[Data extracted from a collection]
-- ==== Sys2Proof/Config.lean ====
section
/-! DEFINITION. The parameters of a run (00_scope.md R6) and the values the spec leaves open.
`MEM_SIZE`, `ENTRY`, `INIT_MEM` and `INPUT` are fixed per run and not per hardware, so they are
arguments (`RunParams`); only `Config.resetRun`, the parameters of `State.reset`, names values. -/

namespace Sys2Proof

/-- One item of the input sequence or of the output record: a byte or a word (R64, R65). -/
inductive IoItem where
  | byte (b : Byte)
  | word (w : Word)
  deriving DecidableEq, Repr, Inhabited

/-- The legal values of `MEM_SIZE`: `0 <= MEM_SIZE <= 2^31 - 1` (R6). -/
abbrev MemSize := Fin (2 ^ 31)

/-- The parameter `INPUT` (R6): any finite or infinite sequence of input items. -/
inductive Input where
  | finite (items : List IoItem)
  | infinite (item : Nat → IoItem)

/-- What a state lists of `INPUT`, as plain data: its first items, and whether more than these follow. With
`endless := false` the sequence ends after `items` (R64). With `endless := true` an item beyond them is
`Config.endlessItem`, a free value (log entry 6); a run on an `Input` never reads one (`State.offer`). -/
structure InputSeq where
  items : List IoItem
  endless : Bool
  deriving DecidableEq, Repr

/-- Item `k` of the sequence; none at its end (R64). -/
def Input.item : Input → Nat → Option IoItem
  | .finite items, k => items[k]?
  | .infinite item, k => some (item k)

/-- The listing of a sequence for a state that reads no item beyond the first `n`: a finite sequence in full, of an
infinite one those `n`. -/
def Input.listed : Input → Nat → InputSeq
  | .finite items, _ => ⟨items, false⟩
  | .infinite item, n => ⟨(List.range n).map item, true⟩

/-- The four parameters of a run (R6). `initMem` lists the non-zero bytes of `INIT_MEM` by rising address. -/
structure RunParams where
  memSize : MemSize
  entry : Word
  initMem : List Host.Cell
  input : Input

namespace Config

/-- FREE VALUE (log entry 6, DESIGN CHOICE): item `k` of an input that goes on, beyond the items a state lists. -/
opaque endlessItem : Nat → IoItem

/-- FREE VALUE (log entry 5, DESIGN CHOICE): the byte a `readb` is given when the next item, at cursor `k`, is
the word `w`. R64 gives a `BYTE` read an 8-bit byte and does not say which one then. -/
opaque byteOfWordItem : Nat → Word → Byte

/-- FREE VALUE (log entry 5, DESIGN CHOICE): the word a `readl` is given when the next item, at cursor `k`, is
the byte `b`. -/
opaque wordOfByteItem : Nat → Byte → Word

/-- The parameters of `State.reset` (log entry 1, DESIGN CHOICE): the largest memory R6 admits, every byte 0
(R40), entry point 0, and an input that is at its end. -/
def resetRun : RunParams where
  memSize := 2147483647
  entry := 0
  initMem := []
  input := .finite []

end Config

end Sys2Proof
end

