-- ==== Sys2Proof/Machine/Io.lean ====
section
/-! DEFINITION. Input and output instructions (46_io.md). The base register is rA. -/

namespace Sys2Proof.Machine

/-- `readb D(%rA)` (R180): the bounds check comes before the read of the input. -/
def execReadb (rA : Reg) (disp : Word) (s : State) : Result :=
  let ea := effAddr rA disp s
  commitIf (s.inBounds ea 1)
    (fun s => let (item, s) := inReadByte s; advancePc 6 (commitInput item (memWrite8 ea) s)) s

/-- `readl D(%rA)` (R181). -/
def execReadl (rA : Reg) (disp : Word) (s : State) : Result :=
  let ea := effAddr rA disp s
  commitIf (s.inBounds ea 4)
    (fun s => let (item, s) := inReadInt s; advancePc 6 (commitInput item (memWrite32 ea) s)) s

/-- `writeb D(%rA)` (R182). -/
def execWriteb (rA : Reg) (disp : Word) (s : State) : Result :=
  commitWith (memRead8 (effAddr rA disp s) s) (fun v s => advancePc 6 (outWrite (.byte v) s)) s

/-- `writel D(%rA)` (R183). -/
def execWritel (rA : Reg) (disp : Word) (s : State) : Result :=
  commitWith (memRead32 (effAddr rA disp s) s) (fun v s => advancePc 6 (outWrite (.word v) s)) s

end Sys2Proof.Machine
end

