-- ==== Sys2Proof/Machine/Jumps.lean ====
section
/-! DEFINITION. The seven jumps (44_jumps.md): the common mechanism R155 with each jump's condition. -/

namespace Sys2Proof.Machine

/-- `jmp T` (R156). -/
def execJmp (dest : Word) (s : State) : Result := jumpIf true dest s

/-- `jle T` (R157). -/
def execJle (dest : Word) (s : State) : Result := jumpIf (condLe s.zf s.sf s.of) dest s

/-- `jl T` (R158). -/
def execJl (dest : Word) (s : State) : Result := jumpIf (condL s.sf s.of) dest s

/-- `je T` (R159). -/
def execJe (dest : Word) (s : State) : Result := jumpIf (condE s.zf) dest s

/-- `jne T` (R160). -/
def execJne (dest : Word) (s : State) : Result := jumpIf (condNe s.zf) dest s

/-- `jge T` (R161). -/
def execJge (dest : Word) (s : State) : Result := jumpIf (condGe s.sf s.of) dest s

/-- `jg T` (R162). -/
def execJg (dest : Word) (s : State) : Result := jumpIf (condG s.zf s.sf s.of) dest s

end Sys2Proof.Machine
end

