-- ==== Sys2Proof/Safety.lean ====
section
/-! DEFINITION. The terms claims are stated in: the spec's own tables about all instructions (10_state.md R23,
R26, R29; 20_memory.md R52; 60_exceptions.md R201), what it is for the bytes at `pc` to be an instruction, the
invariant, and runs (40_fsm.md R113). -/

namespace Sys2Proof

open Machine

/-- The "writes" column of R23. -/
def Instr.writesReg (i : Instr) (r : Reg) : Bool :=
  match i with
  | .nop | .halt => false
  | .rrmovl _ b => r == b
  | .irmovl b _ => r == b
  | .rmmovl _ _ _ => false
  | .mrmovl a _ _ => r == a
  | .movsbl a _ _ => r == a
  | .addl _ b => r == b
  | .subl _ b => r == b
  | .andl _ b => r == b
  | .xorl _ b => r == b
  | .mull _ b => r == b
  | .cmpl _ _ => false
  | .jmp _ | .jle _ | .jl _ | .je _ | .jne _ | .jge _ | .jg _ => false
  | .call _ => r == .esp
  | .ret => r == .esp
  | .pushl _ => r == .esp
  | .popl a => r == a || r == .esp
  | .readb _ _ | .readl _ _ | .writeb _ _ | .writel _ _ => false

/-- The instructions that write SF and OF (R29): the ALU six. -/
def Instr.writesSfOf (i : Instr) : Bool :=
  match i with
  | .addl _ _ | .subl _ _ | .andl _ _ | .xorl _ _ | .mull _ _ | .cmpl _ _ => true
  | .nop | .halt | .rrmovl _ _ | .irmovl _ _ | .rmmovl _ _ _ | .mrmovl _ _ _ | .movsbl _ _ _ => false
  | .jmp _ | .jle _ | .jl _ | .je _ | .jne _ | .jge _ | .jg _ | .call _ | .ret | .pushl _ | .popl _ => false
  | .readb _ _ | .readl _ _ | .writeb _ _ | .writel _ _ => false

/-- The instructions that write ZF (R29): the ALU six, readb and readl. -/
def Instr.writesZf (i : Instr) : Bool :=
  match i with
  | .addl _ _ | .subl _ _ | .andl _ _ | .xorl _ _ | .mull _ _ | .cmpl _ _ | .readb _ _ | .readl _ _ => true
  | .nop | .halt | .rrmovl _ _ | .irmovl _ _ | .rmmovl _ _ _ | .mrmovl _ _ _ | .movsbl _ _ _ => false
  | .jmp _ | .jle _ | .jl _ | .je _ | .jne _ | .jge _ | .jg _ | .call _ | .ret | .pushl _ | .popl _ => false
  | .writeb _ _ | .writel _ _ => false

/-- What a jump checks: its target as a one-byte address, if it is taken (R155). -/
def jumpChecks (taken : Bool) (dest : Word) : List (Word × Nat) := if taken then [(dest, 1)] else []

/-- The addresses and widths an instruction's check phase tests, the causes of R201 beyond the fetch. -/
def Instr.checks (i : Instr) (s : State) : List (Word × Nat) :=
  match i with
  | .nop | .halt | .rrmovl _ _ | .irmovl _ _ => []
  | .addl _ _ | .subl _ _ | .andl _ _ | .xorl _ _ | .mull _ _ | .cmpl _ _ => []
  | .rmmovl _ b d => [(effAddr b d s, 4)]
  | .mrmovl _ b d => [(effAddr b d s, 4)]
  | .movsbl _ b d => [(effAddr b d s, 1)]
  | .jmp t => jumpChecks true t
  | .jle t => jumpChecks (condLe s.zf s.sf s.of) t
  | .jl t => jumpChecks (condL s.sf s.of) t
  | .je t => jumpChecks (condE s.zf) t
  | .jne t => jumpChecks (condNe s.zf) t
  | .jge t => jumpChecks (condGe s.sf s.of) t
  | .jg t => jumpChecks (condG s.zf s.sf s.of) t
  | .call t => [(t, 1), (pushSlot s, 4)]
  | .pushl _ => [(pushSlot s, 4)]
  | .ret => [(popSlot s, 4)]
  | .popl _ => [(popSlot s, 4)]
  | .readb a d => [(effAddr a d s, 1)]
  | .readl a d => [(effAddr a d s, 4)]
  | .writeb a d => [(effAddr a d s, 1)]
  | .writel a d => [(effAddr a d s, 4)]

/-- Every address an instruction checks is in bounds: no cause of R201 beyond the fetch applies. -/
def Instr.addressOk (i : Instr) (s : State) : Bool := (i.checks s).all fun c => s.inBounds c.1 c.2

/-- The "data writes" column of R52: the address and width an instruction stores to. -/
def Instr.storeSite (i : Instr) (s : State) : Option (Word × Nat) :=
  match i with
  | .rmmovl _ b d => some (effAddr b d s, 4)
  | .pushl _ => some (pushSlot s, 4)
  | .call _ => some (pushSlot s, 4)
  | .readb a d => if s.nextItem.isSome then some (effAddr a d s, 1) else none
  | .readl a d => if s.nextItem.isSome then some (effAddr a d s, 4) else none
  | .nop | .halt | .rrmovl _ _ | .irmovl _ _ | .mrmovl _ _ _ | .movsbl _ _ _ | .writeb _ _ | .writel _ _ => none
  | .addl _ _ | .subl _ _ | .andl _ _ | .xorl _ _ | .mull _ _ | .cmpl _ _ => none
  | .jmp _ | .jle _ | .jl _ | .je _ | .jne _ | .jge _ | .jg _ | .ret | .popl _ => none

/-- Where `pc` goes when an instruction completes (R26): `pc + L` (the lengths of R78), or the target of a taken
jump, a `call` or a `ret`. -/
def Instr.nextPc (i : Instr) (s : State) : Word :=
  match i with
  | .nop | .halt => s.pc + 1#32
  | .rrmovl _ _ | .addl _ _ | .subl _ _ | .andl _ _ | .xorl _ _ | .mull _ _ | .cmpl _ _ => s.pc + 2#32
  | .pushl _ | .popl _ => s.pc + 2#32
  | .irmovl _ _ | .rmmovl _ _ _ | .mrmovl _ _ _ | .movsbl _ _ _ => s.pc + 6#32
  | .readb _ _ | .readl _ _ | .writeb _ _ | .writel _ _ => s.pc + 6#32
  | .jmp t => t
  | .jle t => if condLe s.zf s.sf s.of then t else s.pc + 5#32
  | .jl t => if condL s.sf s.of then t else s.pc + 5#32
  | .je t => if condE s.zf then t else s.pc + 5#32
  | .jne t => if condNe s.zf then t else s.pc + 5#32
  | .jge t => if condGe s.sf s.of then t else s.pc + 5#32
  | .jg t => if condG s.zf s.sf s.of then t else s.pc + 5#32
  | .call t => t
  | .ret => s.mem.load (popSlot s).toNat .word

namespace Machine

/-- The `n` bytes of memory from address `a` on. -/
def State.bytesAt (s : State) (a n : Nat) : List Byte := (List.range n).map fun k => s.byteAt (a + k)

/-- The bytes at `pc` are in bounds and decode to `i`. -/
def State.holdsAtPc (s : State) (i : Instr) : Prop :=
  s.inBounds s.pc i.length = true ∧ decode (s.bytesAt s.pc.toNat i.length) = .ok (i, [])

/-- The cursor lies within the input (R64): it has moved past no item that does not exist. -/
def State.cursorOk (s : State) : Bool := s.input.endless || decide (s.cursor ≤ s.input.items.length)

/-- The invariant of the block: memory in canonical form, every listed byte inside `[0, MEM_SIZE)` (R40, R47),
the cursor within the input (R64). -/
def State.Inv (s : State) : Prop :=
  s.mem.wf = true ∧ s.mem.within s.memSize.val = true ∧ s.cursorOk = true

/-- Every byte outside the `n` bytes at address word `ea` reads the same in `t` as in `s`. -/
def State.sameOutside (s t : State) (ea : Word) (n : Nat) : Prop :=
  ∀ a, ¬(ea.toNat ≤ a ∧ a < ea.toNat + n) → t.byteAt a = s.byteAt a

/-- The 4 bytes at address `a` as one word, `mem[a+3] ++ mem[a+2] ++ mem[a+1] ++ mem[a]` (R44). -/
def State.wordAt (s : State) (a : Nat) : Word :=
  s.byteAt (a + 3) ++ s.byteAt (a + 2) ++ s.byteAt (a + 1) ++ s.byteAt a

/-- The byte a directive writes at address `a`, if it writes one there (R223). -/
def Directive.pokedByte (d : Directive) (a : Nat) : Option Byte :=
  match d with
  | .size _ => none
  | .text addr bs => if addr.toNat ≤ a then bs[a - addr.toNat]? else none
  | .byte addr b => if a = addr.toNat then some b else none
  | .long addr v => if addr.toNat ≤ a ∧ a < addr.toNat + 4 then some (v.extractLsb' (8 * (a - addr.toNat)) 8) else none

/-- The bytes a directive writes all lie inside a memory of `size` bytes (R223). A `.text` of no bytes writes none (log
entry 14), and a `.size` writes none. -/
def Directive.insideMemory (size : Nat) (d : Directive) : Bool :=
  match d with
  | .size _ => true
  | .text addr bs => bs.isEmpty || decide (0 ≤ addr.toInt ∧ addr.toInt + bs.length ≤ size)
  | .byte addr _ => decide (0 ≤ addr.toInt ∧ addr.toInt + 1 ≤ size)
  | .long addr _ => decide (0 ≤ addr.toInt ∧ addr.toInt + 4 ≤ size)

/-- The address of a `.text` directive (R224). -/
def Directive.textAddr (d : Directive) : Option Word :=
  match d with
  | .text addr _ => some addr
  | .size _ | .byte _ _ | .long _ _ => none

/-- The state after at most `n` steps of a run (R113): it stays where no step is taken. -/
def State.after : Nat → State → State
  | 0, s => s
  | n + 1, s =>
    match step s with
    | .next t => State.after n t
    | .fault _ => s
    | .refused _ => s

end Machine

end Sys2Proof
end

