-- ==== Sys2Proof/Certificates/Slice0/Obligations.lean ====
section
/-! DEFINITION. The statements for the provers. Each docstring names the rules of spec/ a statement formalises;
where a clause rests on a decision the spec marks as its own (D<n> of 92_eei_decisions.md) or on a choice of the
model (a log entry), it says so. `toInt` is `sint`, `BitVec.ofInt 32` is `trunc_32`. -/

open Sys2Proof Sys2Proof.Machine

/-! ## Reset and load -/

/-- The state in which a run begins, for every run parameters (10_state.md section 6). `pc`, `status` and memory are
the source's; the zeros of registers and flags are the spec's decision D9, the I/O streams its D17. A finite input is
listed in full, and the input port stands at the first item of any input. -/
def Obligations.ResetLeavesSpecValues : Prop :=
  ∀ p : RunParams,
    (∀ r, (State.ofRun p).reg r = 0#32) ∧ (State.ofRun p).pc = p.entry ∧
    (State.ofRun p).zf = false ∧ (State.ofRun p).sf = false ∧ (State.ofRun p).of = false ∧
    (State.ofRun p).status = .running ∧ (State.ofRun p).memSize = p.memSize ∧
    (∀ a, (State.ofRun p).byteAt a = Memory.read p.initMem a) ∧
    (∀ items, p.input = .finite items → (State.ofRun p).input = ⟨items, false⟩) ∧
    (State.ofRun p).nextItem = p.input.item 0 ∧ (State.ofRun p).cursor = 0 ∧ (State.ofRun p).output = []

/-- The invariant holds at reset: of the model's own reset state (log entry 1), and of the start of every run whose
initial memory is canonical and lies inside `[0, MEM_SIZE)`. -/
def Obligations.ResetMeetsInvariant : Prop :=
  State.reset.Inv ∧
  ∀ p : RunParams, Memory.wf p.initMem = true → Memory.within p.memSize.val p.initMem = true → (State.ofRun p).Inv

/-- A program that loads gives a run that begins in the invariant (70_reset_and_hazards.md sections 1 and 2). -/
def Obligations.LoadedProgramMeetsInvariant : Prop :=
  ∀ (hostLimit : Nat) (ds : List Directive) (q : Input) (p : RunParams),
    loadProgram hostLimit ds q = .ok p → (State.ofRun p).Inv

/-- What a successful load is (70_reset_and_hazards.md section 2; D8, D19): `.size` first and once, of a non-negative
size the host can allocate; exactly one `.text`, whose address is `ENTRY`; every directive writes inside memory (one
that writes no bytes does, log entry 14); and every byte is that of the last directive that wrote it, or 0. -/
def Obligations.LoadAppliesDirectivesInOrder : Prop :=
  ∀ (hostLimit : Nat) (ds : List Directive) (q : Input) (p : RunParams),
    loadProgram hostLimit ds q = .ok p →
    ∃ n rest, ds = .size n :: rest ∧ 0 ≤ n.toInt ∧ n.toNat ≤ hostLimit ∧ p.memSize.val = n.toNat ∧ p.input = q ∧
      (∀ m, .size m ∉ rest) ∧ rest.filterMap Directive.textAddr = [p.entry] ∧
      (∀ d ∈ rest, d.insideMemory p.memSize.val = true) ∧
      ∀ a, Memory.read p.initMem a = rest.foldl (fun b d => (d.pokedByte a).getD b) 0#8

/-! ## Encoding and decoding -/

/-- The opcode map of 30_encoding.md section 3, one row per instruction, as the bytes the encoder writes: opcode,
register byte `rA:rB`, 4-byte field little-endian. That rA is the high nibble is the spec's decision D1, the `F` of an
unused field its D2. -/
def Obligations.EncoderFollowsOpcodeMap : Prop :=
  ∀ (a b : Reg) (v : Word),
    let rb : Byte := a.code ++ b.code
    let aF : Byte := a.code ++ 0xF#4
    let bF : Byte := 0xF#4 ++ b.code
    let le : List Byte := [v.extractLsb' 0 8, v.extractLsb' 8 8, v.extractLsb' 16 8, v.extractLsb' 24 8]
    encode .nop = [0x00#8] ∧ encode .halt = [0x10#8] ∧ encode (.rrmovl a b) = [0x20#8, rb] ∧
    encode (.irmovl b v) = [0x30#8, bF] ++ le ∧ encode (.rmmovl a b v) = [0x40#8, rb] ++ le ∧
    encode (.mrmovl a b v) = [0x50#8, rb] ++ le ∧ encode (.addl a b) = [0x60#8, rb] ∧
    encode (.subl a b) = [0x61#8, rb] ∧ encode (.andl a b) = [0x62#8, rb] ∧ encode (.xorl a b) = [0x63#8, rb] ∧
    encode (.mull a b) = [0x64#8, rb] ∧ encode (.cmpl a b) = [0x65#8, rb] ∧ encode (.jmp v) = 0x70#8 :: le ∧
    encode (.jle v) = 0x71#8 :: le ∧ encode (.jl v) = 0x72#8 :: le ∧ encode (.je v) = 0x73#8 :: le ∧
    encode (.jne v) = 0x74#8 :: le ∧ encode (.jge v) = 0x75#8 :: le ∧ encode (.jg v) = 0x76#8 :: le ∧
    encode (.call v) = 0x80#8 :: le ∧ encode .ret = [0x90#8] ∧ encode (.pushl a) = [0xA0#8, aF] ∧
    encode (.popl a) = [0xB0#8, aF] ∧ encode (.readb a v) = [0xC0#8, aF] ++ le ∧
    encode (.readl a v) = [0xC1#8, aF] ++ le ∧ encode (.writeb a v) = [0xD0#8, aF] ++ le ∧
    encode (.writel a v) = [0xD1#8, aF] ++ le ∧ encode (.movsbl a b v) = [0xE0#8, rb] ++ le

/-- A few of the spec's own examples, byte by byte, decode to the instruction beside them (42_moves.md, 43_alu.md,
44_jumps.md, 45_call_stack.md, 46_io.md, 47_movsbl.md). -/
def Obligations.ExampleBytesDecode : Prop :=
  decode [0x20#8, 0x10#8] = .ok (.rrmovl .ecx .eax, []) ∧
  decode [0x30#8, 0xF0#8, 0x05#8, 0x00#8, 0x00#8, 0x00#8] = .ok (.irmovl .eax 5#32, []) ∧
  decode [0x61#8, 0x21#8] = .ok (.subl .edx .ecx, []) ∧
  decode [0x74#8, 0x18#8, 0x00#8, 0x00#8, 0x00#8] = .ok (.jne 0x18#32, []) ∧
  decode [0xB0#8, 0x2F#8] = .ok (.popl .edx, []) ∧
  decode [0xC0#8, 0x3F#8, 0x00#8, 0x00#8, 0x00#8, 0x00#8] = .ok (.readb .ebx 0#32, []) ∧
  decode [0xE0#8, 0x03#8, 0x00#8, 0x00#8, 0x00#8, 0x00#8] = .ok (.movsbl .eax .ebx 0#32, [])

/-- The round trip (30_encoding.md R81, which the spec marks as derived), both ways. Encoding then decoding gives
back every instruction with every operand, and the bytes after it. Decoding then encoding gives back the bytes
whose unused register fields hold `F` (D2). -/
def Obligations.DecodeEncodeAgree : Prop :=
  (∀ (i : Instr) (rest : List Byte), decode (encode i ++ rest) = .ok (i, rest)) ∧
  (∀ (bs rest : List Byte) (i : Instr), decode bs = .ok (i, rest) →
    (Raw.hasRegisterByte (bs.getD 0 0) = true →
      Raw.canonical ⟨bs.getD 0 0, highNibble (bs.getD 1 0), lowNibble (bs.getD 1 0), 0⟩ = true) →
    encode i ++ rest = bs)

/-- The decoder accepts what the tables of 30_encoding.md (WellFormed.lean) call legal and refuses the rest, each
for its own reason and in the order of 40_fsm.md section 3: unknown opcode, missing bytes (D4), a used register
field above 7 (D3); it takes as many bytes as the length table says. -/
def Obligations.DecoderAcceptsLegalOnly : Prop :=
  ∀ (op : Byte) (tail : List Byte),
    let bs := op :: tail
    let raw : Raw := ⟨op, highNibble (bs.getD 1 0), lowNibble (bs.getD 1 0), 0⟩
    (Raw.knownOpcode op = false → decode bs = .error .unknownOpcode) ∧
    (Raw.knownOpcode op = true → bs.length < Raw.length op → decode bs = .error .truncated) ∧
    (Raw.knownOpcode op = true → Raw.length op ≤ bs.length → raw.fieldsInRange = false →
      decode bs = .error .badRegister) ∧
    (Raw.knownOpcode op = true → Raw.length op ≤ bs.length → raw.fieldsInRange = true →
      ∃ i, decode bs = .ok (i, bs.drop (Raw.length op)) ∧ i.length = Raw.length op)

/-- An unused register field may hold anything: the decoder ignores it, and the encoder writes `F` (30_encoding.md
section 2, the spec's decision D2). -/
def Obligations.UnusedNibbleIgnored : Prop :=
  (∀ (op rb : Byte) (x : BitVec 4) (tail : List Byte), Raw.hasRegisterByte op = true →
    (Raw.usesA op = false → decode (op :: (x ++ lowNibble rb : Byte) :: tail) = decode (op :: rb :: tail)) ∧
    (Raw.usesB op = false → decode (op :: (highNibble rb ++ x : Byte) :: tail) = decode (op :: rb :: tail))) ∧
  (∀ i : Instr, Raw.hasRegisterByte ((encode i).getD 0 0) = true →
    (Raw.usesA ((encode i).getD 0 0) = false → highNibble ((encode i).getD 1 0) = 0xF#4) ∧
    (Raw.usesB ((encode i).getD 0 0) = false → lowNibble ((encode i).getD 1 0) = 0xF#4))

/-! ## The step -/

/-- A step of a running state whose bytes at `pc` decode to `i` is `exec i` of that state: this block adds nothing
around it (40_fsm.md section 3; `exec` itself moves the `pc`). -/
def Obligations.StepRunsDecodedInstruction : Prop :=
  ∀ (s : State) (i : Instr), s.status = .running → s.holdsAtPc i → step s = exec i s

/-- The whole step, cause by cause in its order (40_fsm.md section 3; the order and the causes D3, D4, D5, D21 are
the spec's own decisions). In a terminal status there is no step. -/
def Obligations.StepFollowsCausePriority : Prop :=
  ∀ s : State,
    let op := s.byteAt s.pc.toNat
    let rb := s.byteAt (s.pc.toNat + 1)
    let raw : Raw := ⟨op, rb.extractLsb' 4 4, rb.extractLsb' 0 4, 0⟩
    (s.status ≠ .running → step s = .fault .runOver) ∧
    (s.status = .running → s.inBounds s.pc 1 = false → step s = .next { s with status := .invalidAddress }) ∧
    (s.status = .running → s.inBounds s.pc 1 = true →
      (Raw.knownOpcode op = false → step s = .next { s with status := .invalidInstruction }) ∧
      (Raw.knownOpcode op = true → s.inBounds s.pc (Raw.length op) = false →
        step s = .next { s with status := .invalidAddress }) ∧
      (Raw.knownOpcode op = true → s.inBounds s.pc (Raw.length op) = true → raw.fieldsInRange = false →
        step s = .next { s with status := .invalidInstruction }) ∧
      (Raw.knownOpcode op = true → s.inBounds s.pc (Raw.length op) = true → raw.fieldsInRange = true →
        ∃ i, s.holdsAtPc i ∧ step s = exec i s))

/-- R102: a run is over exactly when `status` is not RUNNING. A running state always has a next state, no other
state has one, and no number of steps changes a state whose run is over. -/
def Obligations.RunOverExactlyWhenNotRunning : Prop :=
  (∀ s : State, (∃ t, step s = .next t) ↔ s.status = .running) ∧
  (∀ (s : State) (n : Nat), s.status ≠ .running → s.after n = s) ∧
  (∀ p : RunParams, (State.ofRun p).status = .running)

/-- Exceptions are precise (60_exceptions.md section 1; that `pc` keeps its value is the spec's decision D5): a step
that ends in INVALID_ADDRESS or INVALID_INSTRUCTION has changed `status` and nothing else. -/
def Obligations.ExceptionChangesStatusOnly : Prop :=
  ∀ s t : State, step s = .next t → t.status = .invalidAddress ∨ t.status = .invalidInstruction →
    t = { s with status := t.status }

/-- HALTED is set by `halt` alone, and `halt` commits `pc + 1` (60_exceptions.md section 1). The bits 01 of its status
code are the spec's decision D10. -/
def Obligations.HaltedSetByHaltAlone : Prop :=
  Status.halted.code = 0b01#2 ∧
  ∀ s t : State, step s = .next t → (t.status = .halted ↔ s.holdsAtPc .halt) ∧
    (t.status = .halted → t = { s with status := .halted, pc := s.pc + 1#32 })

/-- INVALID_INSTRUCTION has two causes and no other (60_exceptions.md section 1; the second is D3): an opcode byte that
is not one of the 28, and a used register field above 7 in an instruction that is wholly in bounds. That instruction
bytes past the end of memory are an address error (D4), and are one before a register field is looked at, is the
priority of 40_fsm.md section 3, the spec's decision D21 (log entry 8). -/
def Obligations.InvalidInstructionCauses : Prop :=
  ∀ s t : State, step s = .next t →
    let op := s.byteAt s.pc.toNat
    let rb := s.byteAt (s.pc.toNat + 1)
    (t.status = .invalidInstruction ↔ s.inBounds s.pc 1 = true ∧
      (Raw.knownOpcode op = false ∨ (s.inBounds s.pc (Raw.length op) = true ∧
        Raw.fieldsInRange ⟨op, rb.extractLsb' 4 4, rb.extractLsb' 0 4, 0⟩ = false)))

- _Problem to solve_
All that should be written out is the stretch of lines above between the one holding "bs.length → raw.fieldsInRange = true →" and the one holding "(Raw.usesB op = false", inclusive, exactly as given.

- _Completed exercise_
    (Raw.knownOpcode op = true → Raw.length op ≤ bs.length → raw.fieldsInRange = true →
      ∃ i, decode bs = .ok (i, bs.drop (Raw.length op)) ∧ i.length = Raw.length op)

/-- An unused register field may hold anything: the decoder ignores it, and the encoder writes `F` (30_encoding.md
section 2, the spec's decision D2). -/
def Obligations.UnusedNibbleIgnored : Prop :=
  (∀ (op rb : Byte) (x : BitVec 4) (tail : List Byte), Raw.hasRegisterByte op = true →
    (Raw.usesA op = false → decode (op :: (x ++ lowNibble rb : Byte) :: tail) = decode (op :: rb :: tail)) ∧
    (Raw.usesB op = false → decode (op :: (highNibble rb ++ x : Byte) :: tail) = decode (op :: rb :: tail))) ∧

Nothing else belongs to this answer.